Available records below:

/-! ## Initialisation (R244 to R246) -/

/-- S5 to S8 (R244). -/
theorem spiConfigure_ok {s : State} (h : StillSpi s) (m : MacAddr) :
    spiConfigure m s = .ok ((), { s with mac := m, spi := { s.spi with csActive := false, chip := { s.spi.chip with
      shar := m, sMr := sMrValue s.cfg, sRxbufSize := BitVec.ofNat 8 s.cfg.rxbufKb, sTxbufSize := BitVec.ofNat 8 s.cfg.txbufKb
      sImr := 0x14, sIr := w1c8 s.spi.chip.sIr 0xFF, simr := if s.cfg.spiIntWired then 0x01 else 0x00 } } }) := by
  unfold spiConfigure spiWriteStation
  rw [config_bind_apply, modify_bind_apply]
  have h0 : StillSpi { s with mac := m } := h.of rfl rfl rfl rfl
  refine (bind_ok (spiWrite_common h0 0x0009 (macBytes m) rfl)).trans ?_
  let c1 : Chip := { s.spi.chip with shar := m }
  let t (c : Chip) : State := { s with mac := m, spi := { s.spi with csActive := false, chip := c } }
  have ht : ∀ c : Chip, c.mr = s.spi.chip.mr → StillSpi (t c) := fun c hc => h.of rfl rfl rfl hc
  refine (bind_ok (spiWrite_socket1 (s := t c1) (ht _ rfl) (a := 0x0000) (by decide) (by decide) (sMrValue s.cfg))).trans ?_
  let c2 : Chip := { c1 with sMr := sMrValue s.cfg }
  refine (bind_ok (spiWrite_socket1 (s := t c2) (ht _ rfl) (a := 0x001E) (by decide) (by decide) _)).trans ?_
  let c3 : Chip := { c2 with sRxbufSize := BitVec.ofNat 8 s.cfg.rxbufKb }
  refine (bind_ok (spiWrite_socket1 (s := t c3) (ht _ rfl) (a := 0x001F) (by decide) (by decide) _)).trans ?_
  let c4 : Chip := { c3 with sTxbufSize := BitVec.ofNat 8 s.cfg.txbufKb }
  refine (bind_ok (spiWrite_socket1 (s := t c4) (ht _ rfl) (a := 0x002C) (by decide) (by decide) _)).trans ?_
  let c5 : Chip := { c4 with sImr := 0x14 }
  refine (bind_ok (spiWrite_socket1 (s := t c5) (ht _ rfl) (a := 0x0002) (by decide) (by decide) _)).trans ?_
  let c6 : Chip := { c5 with sIr := w1c8 s.spi.chip.sIr 0xFF }
  exact spiWrite_common (s := t c6) (ht _ rfl) 0x0018 _ rfl

/-- R246. -/
theorem spiSessionValues_ok {s : State} (h : StillSpi s) :
    spiSessionValues s = .ok ((), s.withSpi { s.spi with
      rxPending := false, txDone := false, intLatched := false, ibufStart := 0, ibufSize := 0, faultSock := false }) := by
  unfold spiSessionValues
  refine (micro_bind (modifySpi_apply _ s) ?_).trans ?_
  · exact StillSpi.calm (by exact h.of rfl rfl rfl rfl)
  refine (micro_bind (modifySpi_apply _ _) ?_).trans ?_
  · exact StillSpi.calm (by exact h.of rfl rfl rfl rfl)
  rfl

/-- The chip after S5 to S9 (R244, R245, R264). -/
theorem configured_opened {c : Config} (hb : SpiBounds c) (q : Chip) (m : MacAddr) :
    Chip.opened { q with
      shar := m, sMr := sMrValue c, sRxbufSize := BitVec.ofNat 8 c.rxbufKb, sTxbufSize := BitVec.ofNat 8 c.txbufKb
      sImr := 0x14, sIr := w1c8 q.sIr 0xFF, simr := if c.spiIntWired then 0x01 else 0x00 } = q.afterInit c m := by
  have h1 := kb_toNat hb.rxKb
  have h2 := kb_toNat hb.txKb
  have h3 : w1c8 q.sIr 0xFF = 0x00 := by
    unfold w1c8
    generalize q.sIr = v
    revert v
    decide +kernel
  simp only [Chip.opened, Chip.afterInit, sMrValue_eq, h1, h2, h3]
  rfl

/-- S5 to S9 and R246: the socket opens. -/
theorem spiBringUp_ok {s : State} (h : StillSpi s) (hb : SpiBounds s.cfg) (m : MacAddr) :
    spiBringUp m s = .ok (true, { s with mac := m, spi := { s.spi with
      rxPending := false, txDone := false, intLatched := false, csActive := false, faultSock := false, ibufStart := 0, ibufSize := 0
      chip := s.spi.chip.afterInit s.cfg m } }) := by
  unfold spiBringUp
  refine (bind_ok (spiConfigure_ok h m)).trans ?_
  let q : Chip := { s.spi.chip with
    shar := m, sMr := sMrValue s.cfg, sRxbufSize := BitVec.ofNat 8 s.cfg.rxbufKb, sTxbufSize := BitVec.ofNat 8 s.cfg.txbufKb
    sImr := 0x14, sIr := w1c8 s.spi.chip.sIr 0xFF, simr := if s.cfg.spiIntWired then 0x01 else 0x00 }
  let t (c : Chip) : State := { s with mac := m, spi := { s.spi with csActive := false, chip := c } }
  have ht : ∀ c : Chip, c.mr = s.spi.chip.mr → StillSpi (t c) := fun c hc => h.of rfl rfl rfl hc
  have hq : q.opened = s.spi.chip.afterInit s.cfg m := configured_opened hb s.spi.chip m
  have e : spiOpenSocket (t q) = .ok (true, t q.opened) := by
    unfold spiOpenSocket
    refine (bind_ok (sock_open (s := t q) (ht _ rfl) hb.sock (sMrValue_raw s.cfg) ?_ ?_)).trans ?_
    · show legalBufKb (BitVec.ofNat 8 s.cfg.rxbufKb).toNat = true
      rw [kb_toNat hb.rxKb]
      exact hb.rxKb
    · show legalBufKb (BitVec.ofNat 8 s.cfg.txbufKb).toNat = true
      rw [kb_toNat hb.txKb]
      exact hb.txKb
    · exact awaitSocket_at (s := t q.opened) (ht _ rfl) hb.sock rfl
  refine (bind_ok e).trans ?_
  rw [branch_apply, if_pos rfl]
  refine (bind_ok (spiSessionValues_ok (s := t q.opened) (ht _ rfl))).trans ?_
  show Except.ok (true, _) = _
  rw [hq]

/-- The state after DEINIT's first micro-step: interrupts masked, no edge latched (R248, R357). -/
def State.masked (s : State) : State :=
  { s with spi := { s.spi with intLatched := false, csActive := false, chip := { s.spi.chip with simr := 0x00 } } }

theorem spiMask_ok {s : State} (h : StillSpi s) : spiMask s = .ok ((), s.masked) := by
  have e := spiStores_of (s := s) (bsb := 0) (a := 0x0018) (vs := [0x00]) (by decide)
    (chipStores_common (s := s.selected) h.present 0x0018 [0x00])
  have h1 : StillSpi s.masked := h.of rfl rfl rfl rfl
  exact micro_ok ((bind_ok e).trans rfl) h1.calm

/-- With no edge latched the interrupt agent has no step (R271). -/
theorem spiIsr_unlatched {s : State} (h : s.spi.intLatched = false) : spiIsr s = .ok ((), s) := by
  unfold spiIsr
  rw [get_bind_apply, branch_apply, if_neg (by simp [h])]
  rfl

/-- While SIMR masks the socket no cause latches an edge (R57, R268, R269): with `spiIsr_unlatched`, R357 on the SPI build. -/
theorem latchCause_masked {s : State} (h : s.spi.chip.simr.getLsbD 0 = false) (cause : Nat) : latchCause cause s = .ok ((), s) := by
  unfold latchCause
  rw [modifySpi_apply, latches, h]
  rfl

/-- The SPI part of DEINIT (R248). -/
theorem spiShutDown_ok {s : State} (h : StillSpi s) (hn : 1 ≤ s.cfg.sockPollBound) :
    spiShutDown s = .ok ((), { s with spi := { s.spi with
      intLatched := false, csActive := false
      chip := { s.spi.chip with simr := 0x00, sSr := 0x00, sendQueue := [], sIr := w1c8 s.spi.chip.sIr 0xFF } } }) := by
  unfold spiShutDown
  refine (bind_ok (spiMask_ok h)).trans ?_
  have h1 : StillSpi s.masked := h.of rfl rfl rfl rfl
  have h2 : StillSpi (s.masked.withChip { s.masked.spi.chip with sSr := 0x00, sendQueue := [] }) := h1.withChip rfl
  refine (bind_ok (sock_close (s := s.masked) h1 hn)).trans ?_
  refine (bind_ok (awaitSocket_at (s := s.masked.withChip { s.masked.spi.chip with sSr := 0x00, sendQueue := [] }) h2 hn rfl)).trans ?_
  exact spiWrite_socket1 (s := s.masked.withChip { s.masked.spi.chip with sSr := 0x00, sendQueue := [] }) h2 (by decide) (by decide) 0xFF

/-! ## The probe (R240 to R243, R274) -/

/-- S3 (R242): both patterns come back. -/
theorem spiScratch_ok {s : State} (h : StillSpi s) (p : U16) :
    spiScratch p s = .ok (true, s.withChip { s.spi.chip with scratch := p }) := by
  unfold spiScratch
  have e : s.spi.chip.storesCommon 0x0019 (putBe16 p) = { s.spi.chip with scratch := p } := by
    show { s.spi.chip with scratch := withLo (withHi s.spi.chip.scratch (hi8 p)) (lo8 p) } = _
    rw [withLo_withHi]
  have h1 := spiWrite_common h 0x0019 (putBe16 p) (by rw [e])
  rw [e] at h1
  have h2 : StillSpi (s.withChip { s.spi.chip with scratch := p }) := h.withChip rfl
  refine (bind_ok h1).trans ((bind_ok (scratch_read h2)).trans ?_)
  show Except.ok (p.toNat == p.toNat, _) = _
  rw [beq_self_eq_true]

/-! ## Receive (R250 to R262) -/

/-- A read of the local buffer inside its size (R69, R103). -/
theorem ibufRead_ok {s : State} {a n : Nat} {bs : List Byte} (hs : a + n ≤ s.spi.ibufSize)
    (hb : Memory.readBytes s.spi.ibuf a n = some bs) : ibufRead a n s = .ok (bs, s) := by
  unfold ibufRead
  rw [get_bind_apply, if_pos hs, hb]
  rfl

/-- Pop on a buffered record (R69, R258). -/
theorem spiPop_ok {s : State} {r : List Byte} (hl : 2 ≤ r.length) (hr : be16 r 0 = r.length)
    (hz : s.spi.ibufStart + r.length ≤ s.spi.ibufSize) (hb : Memory.readBytes s.spi.ibuf s.spi.ibufStart r.length = some r) :
    spiPop s = (let a := s.draws.takeAlloc
      if a.1 then
        .ok (.frame a.2.takeTimestamp.1 (r.drop 2),
          { s with draws := a.2.takeTimestamp.2, spi := { s.spi with ibufStart := s.spi.ibufStart + r.length } })
      else .ok (.nothing,
        { s with draws := a.2, cntRxNomem := s.cntRxNomem + 1, spi := { s.spi with ibufStart := s.spi.ibufStart + r.length } })) := by
  obtain ⟨k, hk⟩ : ∃ k, r.length = 2 + k := ⟨r.length - 2, by omega⟩
  have hs := Memory.readBytes_split (n := 2) (k := k) (by rw [← hk]; exact hb)
  unfold spiPop
  rw [get_bind_apply, bind_ok (ibufRead_ok (by omega) hs.1)]
  have hbe : be16 (r.take 2) 0 = r.length := by
    rw [← hr]
    rcases r with _ | ⟨x, _ | ⟨y, r⟩⟩ <;> rfl
  rw [hbe, show r.length - 2 = k by omega, bind_ok (ibufRead_ok (by omega) hs.2), modifySpi_bind_apply]
  unfold drawAlloc drawTimestamp
  rw [drawBy_bind_apply, branch_apply]
  rfl

/-- Nothing announced (R252). -/
theorem spiRefill_empty {s : State} (h : StillSpi s) (hn : 1 ≤ s.cfg.spiStableReadBound) (h0 : s.spi.chip.sRxRsr.toNat = 0) :
    spiRefill s = .ok (none, s.deselected) := by
  unfold spiRefill
  rw [config_bind_apply]
  refine (bind_ok (rsr_stable h hn)).trans ?_
  rw [h0]
  rfl

/-- The announced bytes are fetched (R252). -/
theorem spiRefill_some {s : State} (h : StillSpi s) (hn : 1 ≤ s.cfg.spiStableReadBound) {b : List Byte} (h0 : 0 < b.length)
    (hl : s.spi.chip.sRxRsr.toNat = b.length) (hc : b.length ≤ s.cfg.rxbufKb * 1024)
    (hb : ringRead s.spi.chip.rxMem s.spi.chip.rxBytes s.spi.chip.sRxRd.toNat b.length = some b) :
    spiRefill s = .ok (some (b.length, s.spi.chip.sRxRd.toNat), { s with spi := { s.spi with
      csActive := false, ibuf := Memory.writeBytes s.spi.ibuf 0 b, ibufStart := 0, ibufSize := b.length } }) := by
  obtain ⟨k, hk⟩ : ∃ k, b.length = k + 1 := ⟨b.length - 1, by omega⟩
  unfold spiRefill
  rw [config_bind_apply]
  refine (bind_ok (rsr_stable h hn)).trans ?_
  rw [hl, hk]
  dsimp only
  rw [branch_apply, if_neg (by omega)]
  refine (bind_ok (rxRd_read h.deselected)).trans ?_
  refine (bind_ok (spiRead_rx h.deselected _ _ (bs := b) (by rw [hk] at hb; exact hb))).trans ?_
  rw [modifySpi_bind_apply]
  rfl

End of Available records.

--- About this exercise ---
Your answer should consist of every line from the entries that holds "announced".

--- Task answer ---
/-- Nothing announced (R252). -/
/-- The announced bytes are fetched (R252). -/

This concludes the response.